**The input**
________________________________________
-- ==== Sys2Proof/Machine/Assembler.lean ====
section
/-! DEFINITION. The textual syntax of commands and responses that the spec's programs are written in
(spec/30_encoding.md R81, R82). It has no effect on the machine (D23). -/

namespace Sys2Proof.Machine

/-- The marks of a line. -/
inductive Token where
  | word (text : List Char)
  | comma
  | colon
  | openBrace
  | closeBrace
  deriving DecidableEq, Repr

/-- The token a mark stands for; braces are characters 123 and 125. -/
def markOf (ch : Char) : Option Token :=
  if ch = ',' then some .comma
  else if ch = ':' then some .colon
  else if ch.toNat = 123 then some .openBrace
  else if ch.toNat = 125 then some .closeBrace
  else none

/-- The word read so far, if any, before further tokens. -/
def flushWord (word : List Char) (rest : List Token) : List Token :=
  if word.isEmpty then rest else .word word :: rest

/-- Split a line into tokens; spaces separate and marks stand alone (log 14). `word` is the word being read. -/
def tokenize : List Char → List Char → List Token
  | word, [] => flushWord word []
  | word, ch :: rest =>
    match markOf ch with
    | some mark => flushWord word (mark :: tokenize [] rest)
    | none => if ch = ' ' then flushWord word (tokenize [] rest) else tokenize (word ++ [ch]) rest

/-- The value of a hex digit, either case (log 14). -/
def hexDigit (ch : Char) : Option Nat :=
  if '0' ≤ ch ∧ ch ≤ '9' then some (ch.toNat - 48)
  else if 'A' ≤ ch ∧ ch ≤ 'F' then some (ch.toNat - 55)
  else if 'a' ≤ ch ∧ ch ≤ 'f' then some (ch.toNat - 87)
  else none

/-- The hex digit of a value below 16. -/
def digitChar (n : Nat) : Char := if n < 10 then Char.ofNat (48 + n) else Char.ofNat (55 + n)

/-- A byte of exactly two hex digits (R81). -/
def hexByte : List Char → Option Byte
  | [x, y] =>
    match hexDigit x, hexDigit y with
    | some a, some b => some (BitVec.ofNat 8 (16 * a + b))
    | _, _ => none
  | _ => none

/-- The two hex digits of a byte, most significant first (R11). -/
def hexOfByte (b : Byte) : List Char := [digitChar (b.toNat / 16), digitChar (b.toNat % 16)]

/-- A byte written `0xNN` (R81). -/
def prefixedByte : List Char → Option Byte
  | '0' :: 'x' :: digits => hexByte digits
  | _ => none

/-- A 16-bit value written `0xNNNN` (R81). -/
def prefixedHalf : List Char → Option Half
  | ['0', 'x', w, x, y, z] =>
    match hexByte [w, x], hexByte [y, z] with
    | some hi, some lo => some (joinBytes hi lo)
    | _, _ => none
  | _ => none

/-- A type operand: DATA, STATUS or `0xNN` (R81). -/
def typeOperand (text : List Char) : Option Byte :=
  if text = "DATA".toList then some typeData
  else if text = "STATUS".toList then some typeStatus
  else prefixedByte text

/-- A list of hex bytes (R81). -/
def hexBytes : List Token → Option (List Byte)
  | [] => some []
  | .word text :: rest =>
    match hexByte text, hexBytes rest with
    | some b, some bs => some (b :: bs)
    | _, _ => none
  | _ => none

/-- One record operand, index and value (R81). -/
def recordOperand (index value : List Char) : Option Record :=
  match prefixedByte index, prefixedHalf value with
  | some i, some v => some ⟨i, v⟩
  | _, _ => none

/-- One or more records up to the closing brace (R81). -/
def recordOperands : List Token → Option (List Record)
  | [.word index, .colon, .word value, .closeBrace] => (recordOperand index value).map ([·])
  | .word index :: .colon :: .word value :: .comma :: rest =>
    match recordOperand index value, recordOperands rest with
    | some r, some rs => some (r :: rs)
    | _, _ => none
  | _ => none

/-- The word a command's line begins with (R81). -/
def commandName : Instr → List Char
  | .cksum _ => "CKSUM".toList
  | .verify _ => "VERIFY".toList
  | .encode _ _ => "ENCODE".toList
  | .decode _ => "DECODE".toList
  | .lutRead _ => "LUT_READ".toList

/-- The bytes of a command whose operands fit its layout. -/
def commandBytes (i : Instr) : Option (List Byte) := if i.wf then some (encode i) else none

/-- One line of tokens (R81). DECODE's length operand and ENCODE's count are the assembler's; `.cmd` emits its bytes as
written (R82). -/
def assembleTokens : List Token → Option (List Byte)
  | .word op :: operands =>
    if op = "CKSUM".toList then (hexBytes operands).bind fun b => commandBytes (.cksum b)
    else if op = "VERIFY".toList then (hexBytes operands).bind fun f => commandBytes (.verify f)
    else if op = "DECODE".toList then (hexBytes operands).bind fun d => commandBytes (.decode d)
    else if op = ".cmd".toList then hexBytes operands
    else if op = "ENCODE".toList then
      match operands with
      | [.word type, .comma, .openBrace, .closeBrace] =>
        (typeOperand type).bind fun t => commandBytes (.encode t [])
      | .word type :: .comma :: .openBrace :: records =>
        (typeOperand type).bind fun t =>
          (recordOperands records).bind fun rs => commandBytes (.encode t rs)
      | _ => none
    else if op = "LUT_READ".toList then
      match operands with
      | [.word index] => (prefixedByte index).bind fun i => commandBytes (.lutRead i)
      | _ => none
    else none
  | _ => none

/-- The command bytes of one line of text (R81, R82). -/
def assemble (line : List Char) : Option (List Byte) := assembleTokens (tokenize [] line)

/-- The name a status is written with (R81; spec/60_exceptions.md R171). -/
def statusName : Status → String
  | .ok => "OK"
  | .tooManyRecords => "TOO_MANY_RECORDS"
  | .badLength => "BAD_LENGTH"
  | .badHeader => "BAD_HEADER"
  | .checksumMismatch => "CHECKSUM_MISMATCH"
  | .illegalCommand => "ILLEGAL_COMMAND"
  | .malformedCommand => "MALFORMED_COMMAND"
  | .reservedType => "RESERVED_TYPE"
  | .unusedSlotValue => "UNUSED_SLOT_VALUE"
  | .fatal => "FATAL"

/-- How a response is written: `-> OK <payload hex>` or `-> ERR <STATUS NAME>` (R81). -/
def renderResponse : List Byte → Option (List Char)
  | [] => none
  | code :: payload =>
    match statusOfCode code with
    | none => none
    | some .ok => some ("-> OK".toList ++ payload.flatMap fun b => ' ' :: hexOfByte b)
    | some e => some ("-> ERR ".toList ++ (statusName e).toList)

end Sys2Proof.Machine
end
________________________________________
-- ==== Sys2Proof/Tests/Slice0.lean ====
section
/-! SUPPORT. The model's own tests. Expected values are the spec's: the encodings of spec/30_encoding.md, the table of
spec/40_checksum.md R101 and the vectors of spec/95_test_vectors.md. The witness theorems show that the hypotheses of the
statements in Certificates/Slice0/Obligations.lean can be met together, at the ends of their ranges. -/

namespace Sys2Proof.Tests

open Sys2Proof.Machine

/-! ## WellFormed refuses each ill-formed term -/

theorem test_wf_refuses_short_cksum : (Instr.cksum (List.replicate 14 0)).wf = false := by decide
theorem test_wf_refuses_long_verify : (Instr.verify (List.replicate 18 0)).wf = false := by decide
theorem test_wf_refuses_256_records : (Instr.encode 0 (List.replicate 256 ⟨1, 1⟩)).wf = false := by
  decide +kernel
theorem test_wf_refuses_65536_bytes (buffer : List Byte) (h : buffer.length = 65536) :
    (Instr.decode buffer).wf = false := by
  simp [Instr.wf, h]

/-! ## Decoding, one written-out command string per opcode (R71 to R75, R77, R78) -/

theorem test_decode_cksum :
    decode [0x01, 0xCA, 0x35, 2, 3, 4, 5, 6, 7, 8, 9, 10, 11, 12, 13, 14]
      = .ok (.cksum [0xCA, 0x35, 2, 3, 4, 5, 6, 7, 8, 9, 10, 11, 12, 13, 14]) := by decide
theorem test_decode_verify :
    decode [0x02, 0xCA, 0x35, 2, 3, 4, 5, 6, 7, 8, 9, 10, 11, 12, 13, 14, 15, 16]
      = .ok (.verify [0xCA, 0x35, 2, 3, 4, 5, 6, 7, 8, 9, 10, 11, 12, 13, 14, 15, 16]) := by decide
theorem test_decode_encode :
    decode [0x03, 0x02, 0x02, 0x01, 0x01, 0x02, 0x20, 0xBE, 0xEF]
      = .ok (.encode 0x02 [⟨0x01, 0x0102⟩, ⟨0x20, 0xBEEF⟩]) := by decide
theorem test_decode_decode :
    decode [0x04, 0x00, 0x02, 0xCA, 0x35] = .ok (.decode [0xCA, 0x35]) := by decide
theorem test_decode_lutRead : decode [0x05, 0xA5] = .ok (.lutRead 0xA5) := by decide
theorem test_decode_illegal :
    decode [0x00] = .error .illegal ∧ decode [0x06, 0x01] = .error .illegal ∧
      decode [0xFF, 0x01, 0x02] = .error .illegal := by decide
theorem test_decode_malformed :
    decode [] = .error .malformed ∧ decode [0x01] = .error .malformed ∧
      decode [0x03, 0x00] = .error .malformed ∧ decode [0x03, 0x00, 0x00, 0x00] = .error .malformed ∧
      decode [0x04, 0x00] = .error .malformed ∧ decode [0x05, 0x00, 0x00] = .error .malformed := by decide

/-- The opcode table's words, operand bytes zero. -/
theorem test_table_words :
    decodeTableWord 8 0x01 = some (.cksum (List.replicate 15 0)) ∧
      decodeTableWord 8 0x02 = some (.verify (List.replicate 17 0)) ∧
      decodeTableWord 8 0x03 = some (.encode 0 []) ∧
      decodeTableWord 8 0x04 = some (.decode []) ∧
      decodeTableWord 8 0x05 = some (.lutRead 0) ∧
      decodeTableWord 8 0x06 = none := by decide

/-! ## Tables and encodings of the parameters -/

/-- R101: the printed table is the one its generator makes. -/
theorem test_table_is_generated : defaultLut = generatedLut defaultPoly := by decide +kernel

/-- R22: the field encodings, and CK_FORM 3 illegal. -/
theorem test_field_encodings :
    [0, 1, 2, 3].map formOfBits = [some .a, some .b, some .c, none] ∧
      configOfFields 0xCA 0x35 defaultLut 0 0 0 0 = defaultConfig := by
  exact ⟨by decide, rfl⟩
________________________________________
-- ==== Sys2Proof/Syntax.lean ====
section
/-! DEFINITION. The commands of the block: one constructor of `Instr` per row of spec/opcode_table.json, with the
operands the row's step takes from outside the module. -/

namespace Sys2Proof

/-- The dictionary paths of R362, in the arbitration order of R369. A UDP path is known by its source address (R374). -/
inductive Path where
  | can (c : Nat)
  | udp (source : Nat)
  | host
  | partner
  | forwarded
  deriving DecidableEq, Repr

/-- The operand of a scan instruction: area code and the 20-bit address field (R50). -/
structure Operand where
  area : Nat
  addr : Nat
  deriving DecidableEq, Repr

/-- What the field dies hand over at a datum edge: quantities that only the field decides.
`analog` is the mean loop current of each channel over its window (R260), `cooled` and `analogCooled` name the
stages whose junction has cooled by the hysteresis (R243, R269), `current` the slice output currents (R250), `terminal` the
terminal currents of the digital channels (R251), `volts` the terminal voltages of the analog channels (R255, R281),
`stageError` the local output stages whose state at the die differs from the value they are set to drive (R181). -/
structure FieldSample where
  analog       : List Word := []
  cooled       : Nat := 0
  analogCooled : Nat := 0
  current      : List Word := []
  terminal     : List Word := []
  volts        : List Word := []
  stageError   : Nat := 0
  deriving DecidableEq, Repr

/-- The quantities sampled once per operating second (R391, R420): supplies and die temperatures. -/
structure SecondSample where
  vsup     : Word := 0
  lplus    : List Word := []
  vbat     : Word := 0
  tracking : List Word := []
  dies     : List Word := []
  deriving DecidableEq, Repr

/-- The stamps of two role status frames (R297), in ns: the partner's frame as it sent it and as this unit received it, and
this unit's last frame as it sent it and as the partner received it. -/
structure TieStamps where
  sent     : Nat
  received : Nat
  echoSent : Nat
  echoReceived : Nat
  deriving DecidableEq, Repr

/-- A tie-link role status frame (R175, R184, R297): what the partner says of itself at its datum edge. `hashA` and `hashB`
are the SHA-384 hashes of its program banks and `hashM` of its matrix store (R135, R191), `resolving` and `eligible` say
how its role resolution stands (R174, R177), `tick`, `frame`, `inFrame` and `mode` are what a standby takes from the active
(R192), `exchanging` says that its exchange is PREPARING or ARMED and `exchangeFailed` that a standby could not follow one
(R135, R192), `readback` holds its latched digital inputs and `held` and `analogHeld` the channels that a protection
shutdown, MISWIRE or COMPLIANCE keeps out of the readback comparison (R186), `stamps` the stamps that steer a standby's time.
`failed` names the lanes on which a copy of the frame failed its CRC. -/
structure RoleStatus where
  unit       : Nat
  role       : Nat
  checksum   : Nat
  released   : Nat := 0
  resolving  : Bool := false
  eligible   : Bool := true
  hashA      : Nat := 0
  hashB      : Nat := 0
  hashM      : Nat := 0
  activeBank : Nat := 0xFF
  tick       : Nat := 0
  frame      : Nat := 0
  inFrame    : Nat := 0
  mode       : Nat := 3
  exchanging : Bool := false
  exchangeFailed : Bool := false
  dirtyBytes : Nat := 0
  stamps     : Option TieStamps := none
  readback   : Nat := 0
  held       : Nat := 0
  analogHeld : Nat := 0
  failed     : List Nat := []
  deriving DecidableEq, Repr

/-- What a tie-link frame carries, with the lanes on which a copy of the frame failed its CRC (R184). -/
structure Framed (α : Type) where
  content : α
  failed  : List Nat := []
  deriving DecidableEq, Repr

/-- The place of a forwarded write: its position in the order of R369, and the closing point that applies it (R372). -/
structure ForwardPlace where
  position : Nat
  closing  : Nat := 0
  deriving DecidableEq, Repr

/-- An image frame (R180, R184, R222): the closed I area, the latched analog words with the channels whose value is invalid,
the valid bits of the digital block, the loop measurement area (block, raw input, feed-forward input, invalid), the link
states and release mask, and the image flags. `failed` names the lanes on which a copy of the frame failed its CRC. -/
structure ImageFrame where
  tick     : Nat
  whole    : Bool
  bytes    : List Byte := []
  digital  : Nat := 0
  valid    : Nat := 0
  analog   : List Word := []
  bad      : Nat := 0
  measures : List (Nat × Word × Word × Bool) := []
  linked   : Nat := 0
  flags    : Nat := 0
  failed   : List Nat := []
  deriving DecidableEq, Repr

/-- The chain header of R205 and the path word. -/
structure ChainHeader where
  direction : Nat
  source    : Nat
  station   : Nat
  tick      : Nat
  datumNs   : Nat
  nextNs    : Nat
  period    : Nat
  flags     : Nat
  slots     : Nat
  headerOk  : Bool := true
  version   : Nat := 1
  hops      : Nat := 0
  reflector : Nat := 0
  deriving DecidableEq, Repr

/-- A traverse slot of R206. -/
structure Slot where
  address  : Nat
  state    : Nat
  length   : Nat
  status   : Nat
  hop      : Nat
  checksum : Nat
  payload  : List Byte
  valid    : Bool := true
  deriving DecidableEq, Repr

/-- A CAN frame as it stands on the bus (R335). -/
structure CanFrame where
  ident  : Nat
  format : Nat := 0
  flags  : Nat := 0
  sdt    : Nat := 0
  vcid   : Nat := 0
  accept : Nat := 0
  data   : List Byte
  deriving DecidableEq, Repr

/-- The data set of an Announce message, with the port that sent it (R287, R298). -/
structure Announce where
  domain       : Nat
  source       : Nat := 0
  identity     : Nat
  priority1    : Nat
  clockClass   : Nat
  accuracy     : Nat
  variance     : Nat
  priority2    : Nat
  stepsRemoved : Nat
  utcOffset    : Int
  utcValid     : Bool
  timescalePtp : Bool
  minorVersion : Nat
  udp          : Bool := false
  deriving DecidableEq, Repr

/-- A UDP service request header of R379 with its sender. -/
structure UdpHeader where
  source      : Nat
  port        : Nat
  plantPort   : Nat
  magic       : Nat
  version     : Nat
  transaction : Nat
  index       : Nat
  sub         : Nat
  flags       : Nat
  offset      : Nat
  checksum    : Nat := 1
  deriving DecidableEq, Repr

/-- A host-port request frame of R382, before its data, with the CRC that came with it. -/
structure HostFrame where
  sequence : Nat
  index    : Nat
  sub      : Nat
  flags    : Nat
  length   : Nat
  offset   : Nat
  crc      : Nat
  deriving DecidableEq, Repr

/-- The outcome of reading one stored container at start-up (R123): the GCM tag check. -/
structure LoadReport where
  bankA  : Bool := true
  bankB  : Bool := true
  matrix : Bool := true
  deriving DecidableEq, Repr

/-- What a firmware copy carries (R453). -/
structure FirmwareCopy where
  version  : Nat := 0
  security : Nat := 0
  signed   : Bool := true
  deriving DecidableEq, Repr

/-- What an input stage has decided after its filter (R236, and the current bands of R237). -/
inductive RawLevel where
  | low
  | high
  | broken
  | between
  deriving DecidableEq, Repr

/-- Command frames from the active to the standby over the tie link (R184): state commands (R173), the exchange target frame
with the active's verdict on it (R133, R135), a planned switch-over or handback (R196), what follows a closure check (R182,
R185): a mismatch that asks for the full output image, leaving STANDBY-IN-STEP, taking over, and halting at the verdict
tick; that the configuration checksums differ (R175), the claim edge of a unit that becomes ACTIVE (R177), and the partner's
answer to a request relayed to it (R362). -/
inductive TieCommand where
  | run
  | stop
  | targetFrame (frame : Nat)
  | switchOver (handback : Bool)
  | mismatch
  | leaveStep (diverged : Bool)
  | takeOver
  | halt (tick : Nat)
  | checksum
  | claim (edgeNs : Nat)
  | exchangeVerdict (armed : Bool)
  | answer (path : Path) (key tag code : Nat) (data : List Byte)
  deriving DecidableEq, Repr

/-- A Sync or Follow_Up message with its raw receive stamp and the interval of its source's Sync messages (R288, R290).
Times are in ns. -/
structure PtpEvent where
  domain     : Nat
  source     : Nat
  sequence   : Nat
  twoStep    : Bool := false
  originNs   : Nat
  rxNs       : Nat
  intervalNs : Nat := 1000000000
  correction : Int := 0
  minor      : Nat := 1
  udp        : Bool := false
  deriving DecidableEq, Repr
________________________________________
**Task**
Filter the listing above for lines with the word "message", and copy each one you find.

**Answer to this exercise**
/-- The data set of an Announce message, with the port that sent it (R287, R298). -/
/-- A Sync or Follow_Up message with its raw receive stamp and the interval of its source's Sync messages (R288, R290).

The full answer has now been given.